Remember that flushing is aimed at maintaining long-term water quality, but it could result in some short-term deterioration (in case all of the sediment is not removed). If you know about or see flushing operations in your neighborhood, you would be well advised to not use any water during the flushing period.

How often should water mains be flushed?

The PUD’s goal is to systematically flush all distribution mains once every two years. Dead-end mains will be flushed more frequently, depending on several factors, including the number of customers served by the main.

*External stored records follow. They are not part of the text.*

-- ==== Sys2Proof/Machine/Fpu.lean ====
section
/-! DEFINITION. The thread floating-point unit (02 R61, R63; 09 R210): arithmetic that rounds once, maxima, functions
within 1 ulp, conversions with their flags, and reductions across a gang. -/

namespace Sys2Proof.Machine

/-- The random unit is free for a thread instruction: no earlier consumer waits or holds it (08 R174). -/
def State.rngFree (s : State) (c : CoreId) : Bool := (s.core c).rng.queue.isEmpty && (s.core c).rng.busy.isNone

/-- FRESH draws are refused in a deterministic partition (09 R208). -/
def State.rngVaries (s : State) (c : CoreId) : Bool := s.det c && (s.core c).rng.fresh

/-- Takes one word from lane `t` for each executing thread `t`: bits 11:0 of each (02 R43). -/
def State.takeThreadWords (s : State) (h : Th) : State × List Nat :=
  let ts := (s.gang h.core h.gang).execs h
  let ls := (s.core h.core).rng.lanes
  let bits := (List.range 32).map (fun t => (laneFilter (ls.toList.getD t {}).s).toNat % 4096)
  (s.onCore h.core (fun k => { k with rng := { k.rng with
    lanes := Vector.ofFn (fun i => if ts.contains i.val then (ls[i.val]).take.2 else ls[i.val]) } }), bits)

/-- Runs a floating-point instruction that may round stochastically: as a consumer of the random unit with RND 0b11,
refused with VARIES where R208 says so. `f` takes the random value of each thread. -/
def State.issueRnd (s : State) (h : Th) (rs : List Reg) (rnd : BitVec 2) (f : List Nat → State → State) : Out :=
  if rnd = 3 then
    if !s.rngFree h.core then .next s
    else s.issue h rs [] (fun s =>
      if s.rngVaries h.core then s.varies h.core .quiet
      else
        let (t, bits) := s.takeThreadWords h
        f bits t)
  else s.issue h rs [] (f [])

def execFadd (h : Th) (rnd : BitVec 2) (vd va vb : Reg) (s : State) : Out :=
  s.issueRnd h [va, vb] rnd (fun r s => s.writeV h vd (fun k t =>
    toF32R rnd (nth 0 r t) ((f32 (k.reg t va)).add (f32 (k.reg t vb)))))

def execFmul (h : Th) (rnd : BitVec 2) (vd va vb : Reg) (s : State) : Out :=
  s.issueRnd h [va, vb] rnd (fun r s => s.writeV h vd (fun k t =>
    toF32R rnd (nth 0 r t) ((f32 (k.reg t va)).mul (f32 (k.reg t vb)))))

def execFfma (h : Th) (rnd : BitVec 2) (vd va vb vc : Reg) (s : State) : Out :=
  s.issueRnd h [va, vb, vc] rnd (fun r s => s.writeV h vd (fun k t =>
    toF32R rnd (nth 0 r t) (((f32 (k.reg t va)).mul (f32 (k.reg t vb))).add (f32 (k.reg t vc)))))

/-- The winner of two under R63; a NaN gives the NaN of R33. -/
def fpick (isMax : Bool) (a b : Word) : Word :=
  if f32IsNan a || f32IsNan b then f32Nan else if wins isMax (f32 b) 1 (f32 a) 0 then b else a

def execFmax (h : Th) (vd va vb : Reg) (s : State) : Out := alu2 h vd va (.reg vb) (fpick true) s
def execFmin (h : Th) (vd va vb : Reg) (s : State) : Out := alu2 h vd va (.reg vb) (fpick false) s
def execFexp2 (h : Th) (vd va : Reg) (s : State) : Out := alu1 h vd va (unaryF 0) s
def execFlog2 (h : Th) (vd va : Reg) (s : State) : Out := alu1 h vd va (unaryF 1) s
def execFrcp (h : Th) (vd va : Reg) (s : State) : Out := alu1 h vd va (unaryF 2) s
def execFrsqrt (h : Th) (vd va : Reg) (s : State) : Out := alu1 h vd va (unaryF 3) s

/-- One element of `cvt`: its low bits as FMT_IN, the code zero-extended. An MX element without its block scale and a PX8E escape
without its entry have no stated value; the entry of an escape that `cvt` makes goes nowhere (log 9). -/
def cvtWord (fi fo : BitVec 4) (rnd ovf : BitVec 2) (r : Nat) (x : Word) : Conv :=
  if fmtIsMx fi || fmtIsMx fo || (fi == 0xE && x.toNat % 256 == 0x80) then { code := (Config.cvtUnstated fi fo x).toNat }
  else if fo = 0xE then (px8eEncode rnd ovf r (decodeElem fi (x.toNat % 2 ^ fmtBits fi))).1
  else convert fi fo rnd ovf r (decodeElem fi (x.toNat % 2 ^ fmtBits fi))

/-- An instruction with a reserved encoding ends its gang and latches FORMAT (09 R210). -/
def State.reservedInstr (s : State) (c : CoreId) (g : GangId) : State :=
  let k := s.gang c g
  ((s.report .format).gfault c g false (k.active.headD 0) .format k.pc).endGang c g

/-- `cvt` (02 R44-R46, R61): OVF 0b11 and a reserved FMT are reserved encodings (02 R32, R45; log 20). -/
def execCvt (h : Th) (fi fo : BitVec 4) (rnd ovf : BitVec 2) (vd va : Reg) (s : State) : Out :=
  if ovf = 3 ∨ fmtReserved fi ∨ fmtReserved fo then
    (if s.ready h [] [] then .next (s.reservedInstr h.core h.gang) else .next s)
  else
    s.issueRnd h [va] rnd (fun r s =>
      let k := s.gang h.core h.gang
      let cs := (k.execs h).map (fun t => cvtWord fi fo rnd ovf (nth 0 r t) (k.reg t va))
      (s.writeV h vd (fun k t => w32 (cvtWord fi fo rnd ovf (nth 0 r t) (k.reg t va)).code)).setTFlags h.core h.gang
        (cs.any (·.sat)) (cs.any (·.nonfin)))

/-- The sum across the executing threads in ascending order, each addition rounded by ties to even (R210; log 21). -/
def gangSum (vs : List Word) : Word :=
  match vs with
  | [] => 0
  | v :: r => r.foldl f32Add (toF32 (f32 v))

def execGredAdd (h : Th) (vd va : Reg) (s : State) : Out :=
  s.issue h [va] [] (fun s => s.writeV h vd (fun k _ => gangSum ((k.execs h).map (fun t => k.reg t va))))

/-- The winner across the executing threads with its thread number (R63). -/
def gangBest (isMax : Bool) (k : Gang) (h : Th) (va : Reg) : Word × Word :=
  match pickBest isMax ((k.execs h).map (fun t => (f32 (k.reg t va), t))) with
  | some (v, i) => (if v.isNan then f32Nan else k.reg i va, w32 i)
  | none => (toF32 (emptyExtreme isMax 0), 0xFFFF_FFFF)

def gredBest (isMax : Bool) (h : Th) (vd vi va : Reg) (s : State) : Out :=
  s.issue h [va] [] (fun s =>
    let b := gangBest isMax (s.gang h.core h.gang) h va
    (s.writeV h vd (fun _ _ => b.1)).writeV h vi (fun _ _ => b.2))

def execGredMax (h : Th) (vd vi va : Reg) (s : State) : Out := gredBest true h vd vi va s
def execGredMin (h : Th) (vd vi va : Reg) (s : State) : Out := gredBest false h vd vi va s

end Sys2Proof.Machine
end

Where does the flushed water go?

Depending on the location, the water may be handled via several different methods: 1) where available, flushed water can be released directly into a sanitary sewer where it flows to a wastewater treatment plant, 2) the water could be released onto surface streets that have storm drains connected to retention/detention facilities, 3) where available, the water could be discharged to wooded areas or open fields, 4) the water could be released to roadside ditches and/or storm drains that drain directly to local creeks or lakes, or 5) the PUD can flush directly into a water tanker truck if no other suitable methods of disposal are available.

Regardless of what method is used, the PUD is determined to dispose of the flushed water in a method that is environmentally sound.

How much water is used to flush mains?

The amount of water used to flush a particular section of pipe depends on a lot of factors, such as water main size, system pressure, the amount of accumulated sediment in the main and the ability to safely dispose of the water. In general, the PUD tries to exchange the water in the main at least three times and at a high enough velocity to remove any accumulated sediment.

How does flushing fit in with water conservation goals?

The PUD is dedicated to water conservation. Water is a limited resource that must be carefully managed to ensure adequate quantities for growing human and environmental needs, including salmon restoration. However, since flushing is critical to maintaining high-quality drinking water, an efficient flushing program is also essential. The flushing program is monitored to ensure that the least amount of water is used. Additionally, the PUD continually analyzes system-wide performance practices to minimize water use, including on-going efforts to identify and repair leaks.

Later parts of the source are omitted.